Feature #13126
open[keep] Investigate using signed URLs to delegate access to cloud buckets
Description
Currently keepstore is the gateway to the backend object store. All data has to flow through the keepstores. This is a bottleneck which is usually addressed by ops using more expensive keepstore nodes (to get more bandwidth) or adding keepstore nodes.
Some object storage systems such as S3 have the concept of "signed URLs". This is similar to Arvados signing tokens, a secret which gives time-limited access to read a specific object.
Investigate the performance/scaling behavior of the following alternate flow:
- client requests a block from keepstore
- keepstore receives and validates the request as normal
- keepstore requests a signed URL from backend object store for the block
- keepstore returns 302 Redirect to signed url to client
- client receives redirect and makes a new request to fetch the block content from the signed URL
- client checks block md5sum and proceeds as normal, or tries another keepstore if there is an error
The benefit of this approach is that the data transfer load is moved off keepstore and nodes compute communicate directly with the object store. This should scale better. However, there is also a potential latency penalty in adding the extra "request signed URL and redirect" operation.

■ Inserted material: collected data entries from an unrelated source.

theorem keeps_writeLoadCtl {K : List Part} {o s : State} (v : Word) (hM : Within [.regs] K) (h : Keeps K o s) : Keeps K o (s.writeLoadCtl v).1 := by
  unfold State.writeLoadCtl
  repeat' first | with_reducible assumption | exact hM.up rfl | with_reducible apply keeps_setReg | split

theorem keeps_writeActCtl {K : List Part} {o s : State} (v : Word) (hM : Within [.regs] K) (h : Keeps K o s) : Keeps K o (s.writeActCtl v).1 := by
  unfold State.writeActCtl
  repeat' first | with_reducible assumption | exact hM.up rfl | with_reducible apply keeps_setReg | split

/-! ### Tick -/

theorem keeps_tickTime {K : List Part} {o s : State} (ot : Nat) (hM : Within [.ticks, .pwr, .pe, .ptp] K) (h : Keeps K o s) : Keeps K o (s.tickTime ot) := by
  unfold State.tickTime
  repeat' first | with_reducible assumption | intro _ | exact hM.up rfl | (with_reducible refine Keeps.setTicksPwrPe (hM.mem rfl) (hM.mem rfl) (hM.mem rfl) ?_ rfl; with_reducible assumption) | (extract_lets +onlyGivenNames x; clear_value (hx : x = _); refine Keeps.cut (l := K) (o := o) hx ?_ ?_) | with_reducible apply keeps_ptpTick

theorem keeps_actTick {K : List Part} {o s : State} (hM : Within [.irq, .job, .ring, .trip, .sch] K) (h : Keeps K o s) : Keeps K o s.actTick := by
  unfold State.actTick
  repeat' first | with_reducible assumption | intro _ | exact hM.up rfl | with_reducible apply keeps_hingeActLost | with_reducible apply keeps_modSch | with_reducible apply Keeps.ite

theorem keeps_latchAll {K : List Part} {o s : State} (codes : List (List Int)) (hM : Within [.irq, .ring, .trip, .clk, .afe, .flt, .aux, .pe, .fst, .fio, .svc, .chn] K) (h : Keeps K o s) : Keeps K o (s.latchAll codes) := by
  unfold State.latchAll
  repeat' first | with_reducible assumption | intro _ | exact hM.up rfl | (extract_lets +onlyGivenNames x; clear_value (hx : x = _); refine Keeps.cut (l := K) (o := o) hx ?_ ?_) | (extract_lets +onlyGivenNames x; clear_value (hx : x = _); refine Keeps.cutP (l := K) (o := o) hx ?_ ?_) | (extract_lets +onlyGivenNames x; subst x) | with_reducible apply keeps_injLatch | with_reducible apply keeps_chainTick | with_reducible apply keeps_streamTick | with_reducible apply keeps_fastQual | with_reducible apply keeps_fieldLatch | with_reducible apply keeps_fastLatch | with_reducible apply keeps_shadowTick | with_reducible apply keeps_latchWords | with_reducible apply Keeps.ite | with_reducible apply Keeps.iteF | with_reducible apply Keeps.iteS | with_reducible apply Keeps.foldl | split

theorem keeps_wakeAll {K : List Part} {o s : State} (ecc : List Nat) (mm : List (Nat × Nat)) (hM : Within [.causes, .irq, .ring, .trip, .clk, .nv, .pe, .trk, .fio, .hng] K) (h : Keeps K o s) : Keeps K o (s.wakeAll ecc mm) := by
  unfold State.wakeAll
  repeat' first | with_reducible assumption | intro _ | exact hM.up rfl | (with_reducible refine Keeps.setTrk (hM.mem rfl) ?_; with_reducible assumption) | with_reducible apply keeps_mismatch | with_reducible apply keeps_wake | with_reducible apply Keeps.ite | with_reducible apply Keeps.foldl

theorem keeps_reqTick {K : List Part} {o s : State} (auto : Bool) (hM : Within [.due] K) (h : Keeps K o s) : Keeps K o (s.reqTick auto) := by
  unfold State.reqTick
  repeat' first | with_reducible assumption | intro _ | exact hM.up rfl | (with_reducible refine Keeps.setDue (hM.mem rfl) ?_ rfl; with_reducible assumption) | (extract_lets +onlyGivenNames x; clear_value (hx : x = _); refine Keeps.cut (l := K) (o := o) hx ?_ ?_) | (extract_lets +onlyGivenNames x; clear_value (hx : x = _); refine Keeps.cutP (l := K) (o := o) hx ?_ ?_) | (extract_lets +onlyGivenNames x; subst x) | with_reducible apply Keeps.ite | with_reducible apply Keeps.iteF | with_reducible apply Keeps.iteS | with_reducible apply Keeps.foldl | (with_reducible refine Keeps.setDue (hM.mem rfl) (Keeps.setDue (hM.mem rfl) ?_ rfl) rfl; with_reducible assumption) | split

theorem keeps_tick {K : List Part} {o s : State} (i : TickIn) (hM : Within [.due, .ticks, .causes, .irq, .job, .ring, .cap, .trip, .clk, .pwr, .nv, .afe, .flt, .aux, .pe, .trk, .sch, .fst, .fio, .ptp, .svc, .chn, .hng] K) (h : Keeps K o s) : Keeps K o (s.tick i) := by
  unfold State.tick
  repeat' first | with_reducible assumption | intro _ | exact hM.up rfl | (extract_lets +onlyGivenNames x; clear_value (hx : x = _); refine Keeps.cut (l := K) (o := o) hx ?_ ?_) | (extract_lets +onlyGivenNames x; clear_value (hx : x = _); refine Keeps.cutP (l := K) (o := o) hx ?_ ?_) | (extract_lets +onlyGivenNames x; subst x) | with_reducible apply keeps_actTick | with_reducible apply keeps_tickTime | with_reducible apply keeps_captureTick | with_reducible apply keeps_latchAll | with_reducible apply keeps_groupTick | with_reducible apply keeps_adopt | with_reducible apply keeps_ctlTick | with_reducible apply keeps_digestTick | with_reducible apply keeps_reqTick | with_reducible apply keeps_injEdge | with_reducible apply keeps_couplerFlush | with_reducible apply keeps_captureDue | with_reducible apply keeps_wakeAll | with_reducible apply Keeps.ite | with_reducible apply Keeps.iteF | with_reducible apply Keeps.iteS | with_reducible apply Keeps.foldl | split

theorem keeps_requestTaken {K : List Part} {o s : State} (hM : Within [.st, .req, .irq, .nme, .job, .ring, .trip, .pwr, .afe, .flt, .pe, .fst, .fio, .chn, .hng] K) (h : Keeps K o s) : Keeps K o s.requestTaken := by
  unfold State.requestTaken
  repeat' first | with_reducible assumption | exact hM.up rfl | intro _ | with_reducible apply keeps_carryOut | with_reducible apply Keeps.ite | (with_reducible refine Keeps.setReq (hM.mem rfl) ?_ rfl; with_reducible assumption) | (with_reducible refine Keeps.setReq (hM.mem rfl) (Keeps.setReq (hM.mem rfl) ?_ rfl) rfl; with_reducible assumption) | split

theorem keeps_afterUpdate {K : List Part} {o s : State} (hM : Within [.ring, .hng] K) (h : Keeps K o s) : Keeps K o s.afterUpdate := by
  unfold State.afterUpdate
  repeat' first | with_reducible assumption | intro _ | exact hM.up rfl | with_reducible apply keeps_firstDriven | with_reducible apply keeps_anchorUpdate | with_reducible apply keeps_keepDigest | with_reducible apply Keeps.ite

On AWS, signed URLs can also be used for PUT operations. AWS permits signed URLs that assert that only data that hashes to a specific MD5 will be accepted. However, keepstore needs to verify the block and return an Arvados signing token, it is not clear how that would work with S3 signed URLs.
Reference:
https://docs.aws.amazon.com/sdk-for-go/v1/developer-guide/s3-example-presigned-urls.html
Updated by Peter Amstutz over 6 years ago
- Status changed from New to In Progress
Updated by Peter Amstutz over 6 years ago
- Subject changed from Investigate using signed URLs to delegate access to cloud buckets to [keep] Investigate using signed URLs to delegate access to cloud buckets
- Description updated (diff)
- Status changed from In Progress to New
Updated by Tom Morris over 6 years ago
Rather than starting with an answer, I'd like to see us start with a question or problem statement. I'm my mind the goal is to remove all bottlenecks in accessing the storage layer. All cloud vendors provide highly scalable storage fabrics with reliable transport, integrity checksums, and permission mechanisms. To the extent that we can, we should be leverage those capabilities rather than duplicating them.
Updated by Peter Amstutz over 3 years ago
- Target version deleted (
To Be Groomed)